Clean tile processing with defensive bounds checking
```
# Defensive bounds checking included even with perfect tiling
if tiled_row < size and tiled_col < size:
    out_tile[local_row, local_col] = acc
```
With perfect \((9 \times 9)\) tiling, this bounds check is technically unnecessary but included for defensive programming and consistency with other matrix sizes.

Performance considerations

The idiomatic implementation maintains the performance benefits of tiling while providing cleaner abstractions:

Memory locality: Exploits spatial and temporal locality through tiling
Coalesced access: Specialized load layouts ensure coalesced memory access patterns
Compute-memory overlap: Potential overlap through asynchronous memory operations
Shared memory efficiency: No redundant initialization of shared memory
Register pressure: Uses accumulation registers for optimal compute throughput

This implementation shows how high-level abstractions can express complex GPU algorithms without sacrificing performance.

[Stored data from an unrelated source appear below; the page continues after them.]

-- ==== Sys2Proof/Machine/Arrive.lean ====
section
/-! DEFINITION. Events of the core and its network: arrivals, landings, visibility, trap records, time-outs, steals,
messages and queue deliveries (R32, R40, R97, R100, R130, R141, R142, R150, R165, R173, R297, R347). An event that is
not due changes nothing. -/
namespace Sys2Proof.Machine

/-- LONG_LATENCY_ARRIVAL (R32); with the flag, an element of a VLDS or VGATH performs before its load arrives (R149). -/
def execLongLatencyArrival (s : State) : Res :=
  .next (if s.arg.flag then (if s.mayTake s.arg.n s.arg.m then s.takeElement s.arg.n s.arg.m else s)
    else if s.mayArrive s.arg.n then s.arrive s.arg.n else s)

/-- ONCE_POST_LANDING (R100). -/
def execOncePostLanding (s : State) : Res := .next (if s.mayLand s.arg.n then s.landPost s.arg.n else s)

/-- The message buffer takes what the next step of a dispatch sends there: none of it where it does not take all (R173). -/
def State.stepFits (s : State) (key : Nat) : Bool :=
  match tabGet? s.active key with
  | some a => a.steps.isEmpty || (match (s.routeStep key).ctx? a.entry.part with | some x => decide (x.buffered ≤ 512) | none => true)
  | none => true
/-- The next element of a started command, or the next step of a dispatch (R197, R340). -/
def State.nextElement (s : State) (key : Nat) : State :=
  match tabGet? s.active key with
  | some a => if a.steps.isEmpty then s.showElement key else s.routeStep key
  | none => s
/-- STORE_VISIBLE: a committed entry (R150), or with the flag the next element of a started command (R197). -/
def execStoreVisible (s : State) : Res :=
  .next (if s.arg.flag then (if s.mayShowElement s.arg.n && s.stepFits s.arg.n then s.nextElement s.arg.n else s)
    else if s.mayShow s.arg.n then s.showNext s.arg.n else s)

/-- NWRITE_LANDING (R141). -/
def execNwriteLanding (s : State) : Res :=
  .next (if s.mayLandNwrite s.arg.n then
    match s.nwrites[s.arg.n]? with
    | some d => { s with nwrites := listDrop s.nwrites s.arg.n }.landNwrite d
    | none => s
  else s)

/-- WAKE_DELIVERY (R142). -/
def State.mayWake (s : State) (n : Nat) : Bool := match s.wakes[n]? with | some d => decide (d.due ≤ s.cycle) | none => false
def execWakeDelivery (s : State) : Res :=
  .next (if s.mayWake s.arg.n then
    match s.wakes[s.arg.n]? with
    | some d => { s with wakes := listDrop s.wakes s.arg.n }.landWake d
    | none => s
  else s)

/-! ### Trap records (R161, R165) -/

/-- A record may enter q6: the stores its trap committed are visible, and no earlier record of the core waits. -/
def State.mayEnqueue (s : State) (n : Nat) : Bool :=
  match s.traps[n]? with
  | none => false
  | some r =>
    (s.pend.all fun e => e.uid != r.uid) &&
    s.traps.all fun q => !(q.core == r.core && (decide (q.cycle < r.cycle) || (q.cycle == r.cycle && decide (q.slot < r.slot))))
/-- A record enters q6 with the core's next sequence number and its CRC (R161). -/
def State.enqueueTrap (s : State) (n : Nat) : State :=
  match s.traps[n]? with
  | none => s
  | some r =>
    { s with traps := listDrop s.traps n }.modCore r.core fun k =>
      let v : Vec := packBytes 512 [(0, 6, fieldAt r.body 0 6), (6, 2, k.q6seq), (8, 52, fieldAt r.body 8 52)]
      { k with q6 := k.q6 ++ [sealVec v], q6seq := (k.q6seq + 1) % 2 ^ 16 }
/-- TRAP_RECORD_ENQUEUE (R165). -/
def execTrapRecordEnqueue (s : State) : Res := .next (if s.mayEnqueue s.arg.n then s.enqueueTrap s.arg.n else s)

/-- A COUPLE has waited 65,536 cycles (R97). -/
def State.coupleLate (s : State) (c sl : Nat) : Option Nat :=
  match s.thread? c sl with
  | some t => match t.state with
    | .blocked (.couple rd _ since _) => if since + 65536 ≤ s.cycle then some rd else none
    | _ => none
  | none => none
/-- COUPLE_TIMEOUT (R97). -/
def execCoupleTimeout (s : State) : Res :=
  .next (match s.coupleLate s.arg.n s.arg.m with
    | some rd => s.coupleDecided s.arg.n s.arg.m rd 4 []
    | none => s)

/-! ### Strands (R40, R94) -/

/-- Deques that a core searches, in their order (R40). -/
def stealOrder (c : Nat) : List Nat :=
  let near := ((List.range 4).map fun i => clusterOf c * 4 + i).filter fun d => d != c
  let deck := ((List.range 128).map fun i => deckOf c * 128 + i).filter fun d => clusterOf d != clusterOf c
  c :: near ++ deck
/-- A core takes strands: a thread of it belongs to a launch that permits them, or its own deque holds some (R40;
assumption 39). -/
def State.stealsStrands (s : State) (c : Nat) : Bool :=
  match (s.core c).part.bind s.ctx? with
  | none => false
  | some x => !(s.core c).deque.isEmpty || (s.threadsOf c).any fun e =>
      !e.2.handler && (match tabGet? x.launches e.2.launch with | some l => recStrands l.record | none => false)
/-- The strand that a core would take: the deque and its window base (R40). -/
def State.stealPick (s : State) (c : Nat) : Option (Nat × Strand × Nat) :=
  let k := s.core c
  if k.fenced || k.moving || !s.stealsStrands c then none
  else (stealOrder c).findSome? fun d =>
    match (s.core d).deque.getLast? with
    | none => none
    | some e =>
      if k.part ≠ some e.part then none
      else if d = c ∧ e.core = c then some (d, e, e.base)
      else (s.freeBase c e.size []).map fun b => (d, e, b)
/-- Take a strand into a slot: it starts at its arm with lk the counter's address (R40, R94). -/
def State.steal (s : State) (c sl : Nat) : State :=
  match s.stealPick c with
  | none => s
  | some (d, e, b) =>
    if (s.thread? c sl).isSome ∨ 63 ≤ sl ∨ s.ending e.part then s
    else
      let s := s.modCore d fun k => { k with deque := k.deque.dropLast }
      s.placeThread c sl { Thread.start 0 e.arm b e.size e.launch (s.cycle + 1) with lk := e.counter }
/-- STRAND_STEAL (R40). -/
def execStrandSteal (s : State) : Res := .next (s.steal s.arg.n s.arg.m)

/-! ### Messages (R173, R347) -/

/-- AM_ARRIVAL (R347). -/
def execAmArrival (s : State) : Res := .next (if s.mayArriveMessage s.arg.n then s.amArrive s.arg.n else s)
/-- AM_HANDLER_START (R347). -/
def execAmHandlerStart (s : State) : Res := .next (s.amStart s.arg.n)
/-- DIVERTED_MESSAGE_REPLAY (R173). -/
def execDivertedMessageReplay (s : State) : Res := .next (s.replayDiverted s.arg.n)

/-! ### Queues (R130, R297) -/

/-- A backlog's oldest record may enter q7. -/
def Core.mayDeliver (k : Core) : Bool := !k.backlog.isEmpty && decide (k.q7.length < 16)
/-- Q7_BACKLOG_DELIVERY (R130). -/
def execQ7BacklogDelivery (s : State) : Res :=
  .next (s.modCore s.arg.n fun k =>
    match k.backlog with
    | v :: rest => if k.mayDeliver then { k with q7 := k.q7 ++ [v], backlog := rest } else k
    | [] => k)

/-- A channel holds back an end-of-stream token and has room, as has the message buffer where the token goes there (R173, R297). -/
def State.mayAppend (s : State) (p : Nat) (h : Chan) : Bool := decide (0 < h.held) && decide (0 < h.room) && s.chanOpen p h
/-- END_OF_STREAM_APPEND (R297). -/
def execEndOfStreamAppend (s : State) : Res :=
  .next (match s.chan? s.arg.n s.arg.m with
    | some h => if s.mayAppend s.arg.n h then s.sendEntry s.arg.n s.arg.m { h with held := h.held - 1 } .eos else s
    | none => s)

end Sys2Proof.Machine
end

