-- ==== Sys2Proof/Machine/Dispatch.lean ====
section
/-! DEFINITION. What each constructor of Instr does: one arm each, every arm one call of a meaning. -/
namespace Sys2Proof.Machine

It’s a prime example of Mojo’s philosophy: combining high-level expressiveness with low-level performance control.

Key differences from manual tiling

Feature	Manual Tiling	Idiomatic Tiling
Memory access	Direct indexing with bounds checks	LayoutTensor tile API
Tile loading	Explicit element-by-element copying	Dedicated copy engine bulk transfers
Shared memory	Manual initialization (zeroing)	Managed by copy functions
Code complexity	More verbose with explicit indexing	More concise with higher-level APIs
Bounds checking	Multiple checks during loading and computing	Single defensive check at final write

The idiomatic approach is not just cleaner but also potentially more performant due to the use of specialized memory layouts and asynchronous operations.